_Task instructions_. Check every line of the material below, and show those that contain "written".

*** Information Section Begins ***

/-! ### The run loop -/

/-- 40_execution_loop.md R88: every run ends, after at most `MEMSIZE - pc` steps, in a state where no step is enabled, and `run` reports
why. R88 is the spec's own inference ("every run ends after at most `MEMSIZE - pc` steps") from R23, R85 and R87; a step that
raises an error counts as a step (log entry 2). -/
def Obligations.EveryRunEndsWithinMemorySize : Prop :=
  ∀ s : State, ∃ (n : Nat) (t : State) (r : Fault),
    n ≤ s.mem.capacity - s.pc ∧ StepsTo n s t ∧ step t = .fault r ∧ run s = some (RunOutcome.ofStop r, t)

/-- 40_execution_loop.md R87: a run is a step followed by the run of the state after it. -/
def Obligations.RunIsStepThenRun : Prop :=
  ∀ s t : State, step s = .next t → run s = run t

/-- 40_execution_loop.md R87, 60_exceptions.md R168: a run of a latched machine reports the same fault again and executes no step; a run
of a halted machine, and one at the top of memory, end at once. -/
def Obligations.StoppedMachineRunsNoStep : Prop :=
  ∀ s : State,
    (∀ e, s.fault = some e → run s = some (.fault e, s)) ∧
    (s.fault = none → s.halted = true → run s = some (.halted, s)) ∧
    (s.fault = none → s.halted = false → s.mem.capacity ≤ s.pc → run s = some (.endOfMemory, s))

/-- 70_reset_and_hazards.md R201, 90_conflicts.md C3: what a run's outcome says of the state it leaves: HALTED means the flag is set,
END_OF_MEMORY that it is not, both with no fault; FAULT means the latch holds that error. -/
def Obligations.RunOutcomeMatchesFinalState : Prop :=
  ∀ (s t : State) (o : RunOutcome), run s = some (o, t) →
    (o = .halted → t.halted = true ∧ t.fault = none) ∧
    (o = .endOfMemory → t.halted = false ∧ t.fault = none ∧ t.mem.capacity ≤ t.pc) ∧
    (∀ e, o = .fault e → t.fault = some e) ∧
    (o.EndsWell ↔ t.fault = none)

/-! ### The host -/

/-- 20_memory.md R41, 70_reset_and_hazards.md R192, 10_state.md R31: construction fails with `InvalidSizeError` unless the size is a positive
integer; otherwise every register and every cell is 0, `pc` is 0, the engine is Running with no fault, and `reset` would give
the same state. -/
def Obligations.ConstructionClearsEverything : Prop :=
  (∀ size : Int, size < 1 → construct size = .error (.invalidSize size)) ∧
  ∀ size : Int, 1 ≤ size → ∃ s, construct size = .ok s ∧ (s.mem.capacity : Int) = size ∧
    (∀ (k : Nat) (hk : k < Config.nreg), s.regs[k] = 0) ∧ s.pc = 0 ∧ s.halted = false ∧ s.fault = none ∧
    (∀ a : Nat, s.mem.cell a = 0) ∧ s.resetCpu = s

/-- 70_reset_and_hazards.md R191: `reset` clears `pc`, `halted`, every register and the latch, does not touch memory, raises no error and
leaves the engine Running. -/
def Obligations.ResetClearsTheCpuAndKeepsMemory : Prop :=
  ∀ s : State, ∃ t, hostOp .reset s = (.done, t) ∧ t.pc = 0 ∧ t.halted = false ∧ t.fault = none ∧
    (∀ (k : Nat) (hk : k < Config.nreg), t.regs[k] = 0) ∧ t.mem = s.mem

/-- The state `State.reset` is the machine constructed with the capacity the model chose (log entry 1). -/
def Obligations.ResetStateIsConstruction : Prop :=
  construct 65536 = .ok State.reset ∧ State.reset.resetCpu = State.reset

/-- 70_reset_and_hazards.md R194: `loadProgram`: too long a program changes nothing; a program of byte values is written from address 0,
the tail of memory kept, and `pc` cleared; at the first element that is no byte value the operation fails with the
prefix written and `pc` unchanged. Registers, `halted` and `fault` stay in every case. That the cells from the program's
length on keep their contents is the spec's own inference, from R43 and the text R194 quotes. -/
def Obligations.LoadProgramWritesFromAddressZero : Prop :=
  ∀ (bytes : List Int) (s : State), s.mem.wf →
    (s.mem.capacity < bytes.length → loadProgram bytes s = (.failed (.programTooLarge bytes.length), s)) ∧
    (bytes.length ≤ s.mem.capacity → (∀ v ∈ bytes, 0 ≤ v ∧ v < 256) →
      ∃ m : Memory, loadProgram bytes s = (.done, { s with mem := m, pc := 0 }) ∧ m.capacity = s.mem.capacity ∧
        (∀ (k : Nat) (hk : k < bytes.length), ((m.cell k).toNat : Int) = bytes[k]) ∧
        ∀ k : Nat, bytes.length ≤ k → m.cell k = s.mem.cell k) ∧
    (bytes.length ≤ s.mem.capacity → ∀ (n : Nat) (hn : n < bytes.length),
      (∀ (k : Nat) (hk : k < n), 0 ≤ bytes[k] ∧ bytes[k] < 256) → (bytes[n] < 0 ∨ 256 ≤ bytes[n]) →
      ∃ m : Memory, loadProgram bytes s = (.failed (.valueRange bytes[n]), { s with mem := m }) ∧
        m.capacity = s.mem.capacity ∧ (∀ (k : Nat) (hk : k < n), ((m.cell k).toNat : Int) = bytes[k]) ∧
        ∀ k : Nat, n ≤ k → m.cell k = s.mem.cell k)

/-- 70_reset_and_hazards.md R200: boot: a program that begins with an instruction, loaded into a Running machine with no fault, executes
that instruction in its first step. -/
def Obligations.LoadedProgramStartsWithItsFirstInstruction : Prop :=
  ∀ (i : Instr) (rest : List Byte) (s : State), s.mem.wf → s.fault = none → s.halted = false →
    (encode i ++ rest).length ≤ s.mem.capacity →
    ∃ t, loadProgram ((encode i ++ rest).map fun b => (b.toNat : Int)) s = (.done, t) ∧
      t.regs = s.regs ∧ step t = exec i { t with pc := i.length }

/-- 70_reset_and_hazards.md R193, 60_exceptions.md R161: a host read answers the cell or the error and changes nothing; a host write changes
at most the one cell; an error of either sets no latch. -/
def Obligations.HostReadAndWriteAnswer : Prop :=
  ∀ (s : State) (addr v : Int),
    (∀ b, s.mem.read addr = .ok b → hostOp (.read addr) s = (.byte b, s)) ∧
    (∀ e, s.mem.read addr = .error e → hostOp (.read addr) s = (.failed e, s)) ∧
    (∀ m, s.mem.write addr v = .ok m → hostOp (.write addr v) s = (.done, { s with mem := m })) ∧
    (∀ e, s.mem.write addr v = .error e → hostOp (.write addr v) s = (.failed e, s))

/-- 70_reset_and_hazards.md R197, R198, R199: the accessors report the registers, the flag, `pc` and the latch, the size and every cell, and
change nothing. -/
def Obligations.AccessorsReportAndChangeNothing : Prop :=
  ∀ s : State,
    hostOp .getRegisters s = (.registers s.regs, s) ∧
    hostOp .isHalted s = (.flag s.halted, s) ∧
    hostOp .size s = (.size s.mem.capacity, s) ∧
    (s.fault = none → hostOp .status s = (.status ⟨s.halted, s.pc, 0, none⟩, s)) ∧
    (∀ e, s.fault = some e → hostOp .status s = (.status ⟨s.halted, s.pc, e.code, e.info⟩, s)) ∧
    ∃ cells : List Byte, hostOp .view s = (.view cells, s) ∧ cells.length = s.mem.capacity ∧
      ∀ (k : Nat) (hk : k < cells.length), cells[k] = s.mem.cell k

/-- 60_exceptions.md R168, 10_state.md R25, R27: no transaction of the host but `reset` clears the latch or the halted flag, and
none but `reset` and `run` writes the latch or the flag at all. That none but `reset` and `run` writes a register is the host
sentence of 10_state.md R21, which the spec marks as its own inference (from R197); 44_control.md R154, that only `reset`
leaves the Halted state, is another of the spec's inferences (from R151 and R25). -/
def Obligations.OnlyResetLeavesFaultOrHalted : Prop :=
  ∀ (op : HostOp) (s : State), op ≠ .reset →
    (∀ e, s.fault = some e → (hostOp op s).2.fault = some e) ∧
    (s.halted = true → (hostOp op s).2.halted = true) ∧
    (op ≠ .run → (hostOp op s).2.regs = s.regs ∧ (hostOp op s).2.fault = s.fault ∧ (hostOp op s).2.halted = s.halted)

/-- 20_memory.md R41: no step and no transaction changes the capacity. -/
def Obligations.CapacityIsFixedAtConstruction : Prop :=
  (∀ s t : State, step s = .next t → t.mem.capacity = s.mem.capacity) ∧
  ∀ (op : HostOp) (s : State), (hostOp op s).2.mem.capacity = s.mem.capacity
end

*** Information Section Ends ***

_Exercise result_.
/-- 70_reset_and_hazards.md R194: `loadProgram`: too long a program changes nothing; a program of byte values is written from address 0,
prefix written and `pc` unchanged. Registers, `halted` and `fault` stay in every case. That the cells from the program's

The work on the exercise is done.